◆ DATASET:
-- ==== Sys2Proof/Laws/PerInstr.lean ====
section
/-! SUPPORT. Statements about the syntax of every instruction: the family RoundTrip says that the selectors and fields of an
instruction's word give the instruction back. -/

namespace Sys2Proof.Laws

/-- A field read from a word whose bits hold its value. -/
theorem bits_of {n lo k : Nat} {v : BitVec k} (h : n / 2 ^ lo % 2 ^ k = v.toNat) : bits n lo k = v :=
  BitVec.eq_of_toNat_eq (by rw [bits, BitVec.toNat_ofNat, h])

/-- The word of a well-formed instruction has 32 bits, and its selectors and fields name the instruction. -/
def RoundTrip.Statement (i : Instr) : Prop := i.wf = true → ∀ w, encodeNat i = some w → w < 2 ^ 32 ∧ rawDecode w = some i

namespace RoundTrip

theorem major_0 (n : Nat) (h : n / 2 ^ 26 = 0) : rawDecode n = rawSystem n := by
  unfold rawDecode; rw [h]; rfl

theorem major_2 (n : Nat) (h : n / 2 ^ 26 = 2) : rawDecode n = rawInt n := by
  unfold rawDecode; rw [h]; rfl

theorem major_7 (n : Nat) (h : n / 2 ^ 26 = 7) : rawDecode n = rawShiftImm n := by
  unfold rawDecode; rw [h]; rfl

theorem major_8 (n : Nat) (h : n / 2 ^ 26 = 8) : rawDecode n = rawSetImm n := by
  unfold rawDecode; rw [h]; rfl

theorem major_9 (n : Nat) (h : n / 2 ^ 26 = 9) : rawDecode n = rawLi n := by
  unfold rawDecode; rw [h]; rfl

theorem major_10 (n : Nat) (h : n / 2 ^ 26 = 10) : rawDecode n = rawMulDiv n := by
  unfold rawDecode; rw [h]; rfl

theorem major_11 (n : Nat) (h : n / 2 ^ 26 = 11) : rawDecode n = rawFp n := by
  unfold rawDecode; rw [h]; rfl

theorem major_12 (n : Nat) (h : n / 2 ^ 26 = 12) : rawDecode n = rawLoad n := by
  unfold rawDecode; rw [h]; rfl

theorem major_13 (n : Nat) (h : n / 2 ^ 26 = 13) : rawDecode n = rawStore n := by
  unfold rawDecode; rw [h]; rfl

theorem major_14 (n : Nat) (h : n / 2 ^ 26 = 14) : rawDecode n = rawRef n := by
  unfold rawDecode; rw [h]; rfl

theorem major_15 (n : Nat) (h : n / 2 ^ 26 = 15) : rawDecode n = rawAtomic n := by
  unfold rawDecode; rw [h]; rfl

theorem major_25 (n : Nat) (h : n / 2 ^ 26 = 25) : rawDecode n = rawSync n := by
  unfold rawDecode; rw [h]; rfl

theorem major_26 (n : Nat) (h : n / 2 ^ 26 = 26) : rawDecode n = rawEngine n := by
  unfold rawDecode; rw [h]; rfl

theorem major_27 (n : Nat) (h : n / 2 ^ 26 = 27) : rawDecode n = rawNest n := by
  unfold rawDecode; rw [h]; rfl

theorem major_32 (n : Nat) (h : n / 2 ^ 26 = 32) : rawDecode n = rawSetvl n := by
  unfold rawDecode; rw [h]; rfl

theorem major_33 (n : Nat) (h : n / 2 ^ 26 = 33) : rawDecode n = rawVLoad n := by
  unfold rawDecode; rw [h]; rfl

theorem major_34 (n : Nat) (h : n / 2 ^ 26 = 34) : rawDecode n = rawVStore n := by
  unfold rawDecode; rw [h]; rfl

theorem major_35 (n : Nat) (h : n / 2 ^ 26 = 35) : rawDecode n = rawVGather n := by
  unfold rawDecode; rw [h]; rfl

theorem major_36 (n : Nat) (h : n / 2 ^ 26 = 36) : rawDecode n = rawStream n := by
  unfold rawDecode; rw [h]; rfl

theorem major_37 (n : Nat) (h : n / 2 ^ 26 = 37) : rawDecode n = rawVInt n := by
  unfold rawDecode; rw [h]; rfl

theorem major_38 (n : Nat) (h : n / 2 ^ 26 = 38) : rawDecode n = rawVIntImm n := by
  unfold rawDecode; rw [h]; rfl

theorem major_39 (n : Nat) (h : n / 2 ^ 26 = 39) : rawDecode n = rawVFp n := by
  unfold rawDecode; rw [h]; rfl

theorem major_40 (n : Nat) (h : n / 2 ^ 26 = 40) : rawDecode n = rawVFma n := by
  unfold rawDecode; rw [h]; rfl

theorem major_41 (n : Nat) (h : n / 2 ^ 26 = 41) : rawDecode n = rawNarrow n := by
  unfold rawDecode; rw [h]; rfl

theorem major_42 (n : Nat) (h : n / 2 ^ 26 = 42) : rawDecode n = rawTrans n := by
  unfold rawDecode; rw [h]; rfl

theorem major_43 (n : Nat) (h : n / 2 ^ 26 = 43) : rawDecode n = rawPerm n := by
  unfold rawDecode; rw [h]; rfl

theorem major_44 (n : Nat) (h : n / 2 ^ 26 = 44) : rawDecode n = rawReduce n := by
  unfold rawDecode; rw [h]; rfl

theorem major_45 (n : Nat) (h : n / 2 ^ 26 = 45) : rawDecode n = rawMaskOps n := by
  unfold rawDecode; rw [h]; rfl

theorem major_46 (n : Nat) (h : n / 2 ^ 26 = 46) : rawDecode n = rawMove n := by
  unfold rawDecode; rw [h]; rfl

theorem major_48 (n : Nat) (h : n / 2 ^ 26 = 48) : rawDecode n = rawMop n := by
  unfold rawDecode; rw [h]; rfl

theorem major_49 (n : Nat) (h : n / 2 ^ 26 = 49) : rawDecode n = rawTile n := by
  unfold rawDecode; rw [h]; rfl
---
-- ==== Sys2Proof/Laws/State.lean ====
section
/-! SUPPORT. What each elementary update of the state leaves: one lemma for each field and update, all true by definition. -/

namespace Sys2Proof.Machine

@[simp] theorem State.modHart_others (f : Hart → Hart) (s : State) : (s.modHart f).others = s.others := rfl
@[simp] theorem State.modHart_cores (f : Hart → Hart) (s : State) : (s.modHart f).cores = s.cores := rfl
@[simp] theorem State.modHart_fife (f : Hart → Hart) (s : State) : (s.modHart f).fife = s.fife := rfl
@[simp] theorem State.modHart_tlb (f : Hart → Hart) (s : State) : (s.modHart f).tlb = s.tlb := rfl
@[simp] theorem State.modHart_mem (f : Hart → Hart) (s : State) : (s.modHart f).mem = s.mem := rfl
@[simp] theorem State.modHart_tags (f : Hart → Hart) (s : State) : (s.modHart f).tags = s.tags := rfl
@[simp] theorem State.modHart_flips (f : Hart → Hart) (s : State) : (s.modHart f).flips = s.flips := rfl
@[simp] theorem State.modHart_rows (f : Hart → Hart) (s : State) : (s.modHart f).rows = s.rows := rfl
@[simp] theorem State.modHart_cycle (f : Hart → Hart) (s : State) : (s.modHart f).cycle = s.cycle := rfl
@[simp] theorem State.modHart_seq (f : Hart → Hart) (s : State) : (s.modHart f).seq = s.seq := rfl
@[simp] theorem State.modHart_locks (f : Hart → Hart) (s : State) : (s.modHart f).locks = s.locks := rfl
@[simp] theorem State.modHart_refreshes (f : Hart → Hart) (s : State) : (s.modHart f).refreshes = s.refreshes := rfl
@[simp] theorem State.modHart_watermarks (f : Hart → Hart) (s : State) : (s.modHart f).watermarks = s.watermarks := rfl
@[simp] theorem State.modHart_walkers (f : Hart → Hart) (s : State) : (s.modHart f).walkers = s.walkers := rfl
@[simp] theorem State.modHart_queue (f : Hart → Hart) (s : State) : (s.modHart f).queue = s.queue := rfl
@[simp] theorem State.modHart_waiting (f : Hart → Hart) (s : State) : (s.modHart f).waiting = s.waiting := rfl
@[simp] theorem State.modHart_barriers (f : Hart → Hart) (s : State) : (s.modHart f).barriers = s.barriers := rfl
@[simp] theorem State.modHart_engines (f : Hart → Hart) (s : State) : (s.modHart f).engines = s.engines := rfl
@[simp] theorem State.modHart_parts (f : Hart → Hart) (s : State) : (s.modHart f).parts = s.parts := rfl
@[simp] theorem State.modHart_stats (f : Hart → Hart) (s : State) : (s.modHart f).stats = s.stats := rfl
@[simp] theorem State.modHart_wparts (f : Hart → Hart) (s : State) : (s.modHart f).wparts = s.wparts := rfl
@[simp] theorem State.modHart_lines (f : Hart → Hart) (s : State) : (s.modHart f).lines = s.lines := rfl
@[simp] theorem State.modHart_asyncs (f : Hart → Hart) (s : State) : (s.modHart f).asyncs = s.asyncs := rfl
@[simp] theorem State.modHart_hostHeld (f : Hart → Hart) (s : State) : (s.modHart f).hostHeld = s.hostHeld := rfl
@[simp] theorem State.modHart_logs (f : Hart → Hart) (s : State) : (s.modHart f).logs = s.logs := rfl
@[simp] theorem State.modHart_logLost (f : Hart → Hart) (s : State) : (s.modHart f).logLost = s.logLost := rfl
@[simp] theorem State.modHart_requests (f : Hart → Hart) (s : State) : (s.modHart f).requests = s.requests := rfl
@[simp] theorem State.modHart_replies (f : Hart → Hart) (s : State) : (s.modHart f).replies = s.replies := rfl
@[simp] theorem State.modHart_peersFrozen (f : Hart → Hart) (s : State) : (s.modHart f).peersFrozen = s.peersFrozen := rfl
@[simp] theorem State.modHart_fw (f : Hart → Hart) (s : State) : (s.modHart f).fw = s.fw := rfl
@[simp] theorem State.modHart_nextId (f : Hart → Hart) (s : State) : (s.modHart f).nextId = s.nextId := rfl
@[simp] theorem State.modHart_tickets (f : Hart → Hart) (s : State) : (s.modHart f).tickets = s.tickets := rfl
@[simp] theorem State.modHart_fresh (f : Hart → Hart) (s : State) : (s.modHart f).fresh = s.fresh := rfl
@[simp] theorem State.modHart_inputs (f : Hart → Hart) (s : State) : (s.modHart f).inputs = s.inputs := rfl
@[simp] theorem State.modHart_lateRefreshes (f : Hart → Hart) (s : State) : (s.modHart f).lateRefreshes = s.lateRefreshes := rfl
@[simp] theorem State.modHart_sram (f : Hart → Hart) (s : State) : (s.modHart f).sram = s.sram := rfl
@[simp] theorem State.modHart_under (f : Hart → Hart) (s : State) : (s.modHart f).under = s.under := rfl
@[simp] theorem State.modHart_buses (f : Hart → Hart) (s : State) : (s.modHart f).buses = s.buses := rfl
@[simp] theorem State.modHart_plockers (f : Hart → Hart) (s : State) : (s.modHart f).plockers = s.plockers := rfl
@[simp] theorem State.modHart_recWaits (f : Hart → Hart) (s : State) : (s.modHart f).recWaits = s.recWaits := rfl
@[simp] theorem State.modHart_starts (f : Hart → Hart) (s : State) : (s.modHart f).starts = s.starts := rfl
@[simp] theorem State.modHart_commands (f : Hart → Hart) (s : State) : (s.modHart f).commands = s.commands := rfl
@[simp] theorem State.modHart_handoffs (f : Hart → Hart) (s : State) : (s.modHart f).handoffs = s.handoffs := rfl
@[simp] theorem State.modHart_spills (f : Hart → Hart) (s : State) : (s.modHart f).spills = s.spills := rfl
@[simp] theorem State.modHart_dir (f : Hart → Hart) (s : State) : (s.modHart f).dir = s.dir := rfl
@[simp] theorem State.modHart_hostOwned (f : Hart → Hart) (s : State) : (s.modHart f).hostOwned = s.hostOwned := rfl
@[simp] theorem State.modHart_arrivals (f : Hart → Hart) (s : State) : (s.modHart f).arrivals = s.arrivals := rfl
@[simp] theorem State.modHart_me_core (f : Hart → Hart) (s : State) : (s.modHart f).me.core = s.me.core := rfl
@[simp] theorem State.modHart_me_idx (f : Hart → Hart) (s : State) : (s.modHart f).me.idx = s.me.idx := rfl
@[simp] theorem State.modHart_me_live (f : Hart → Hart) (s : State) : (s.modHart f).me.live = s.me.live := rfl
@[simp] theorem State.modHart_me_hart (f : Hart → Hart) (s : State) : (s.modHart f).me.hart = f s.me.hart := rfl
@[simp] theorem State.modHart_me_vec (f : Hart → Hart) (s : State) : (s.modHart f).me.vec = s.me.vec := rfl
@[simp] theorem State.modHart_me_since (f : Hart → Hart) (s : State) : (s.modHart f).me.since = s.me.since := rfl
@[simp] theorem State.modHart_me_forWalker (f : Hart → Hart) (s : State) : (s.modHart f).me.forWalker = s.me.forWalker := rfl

◆ EXERCISE PROMPT:
When the line with "-- ==== Sys2Proof/Laws/PerInstr.lean" is reached in the data above, begin copying, and stop after the line with "namespace RoundTrip"; copy each line exactly, both ends included.

◆ ANSWER AREA:
-- ==== Sys2Proof/Laws/PerInstr.lean ====
section
/-! SUPPORT. Statements about the syntax of every instruction: the family RoundTrip says that the selectors and fields of an
instruction's word give the instruction back. -/

namespace Sys2Proof.Laws

/-- A field read from a word whose bits hold its value. -/
theorem bits_of {n lo k : Nat} {v : BitVec k} (h : n / 2 ^ lo % 2 ^ k = v.toNat) : bits n lo k = v :=
  BitVec.eq_of_toNat_eq (by rw [bits, BitVec.toNat_ofNat, h])

/-- The word of a well-formed instruction has 32 bits, and its selectors and fields name the instruction. -/
def RoundTrip.Statement (i : Instr) : Prop := i.wf = true → ∀ w, encodeNat i = some w → w < 2 ^ 32 ∧ rawDecode w = some i

namespace RoundTrip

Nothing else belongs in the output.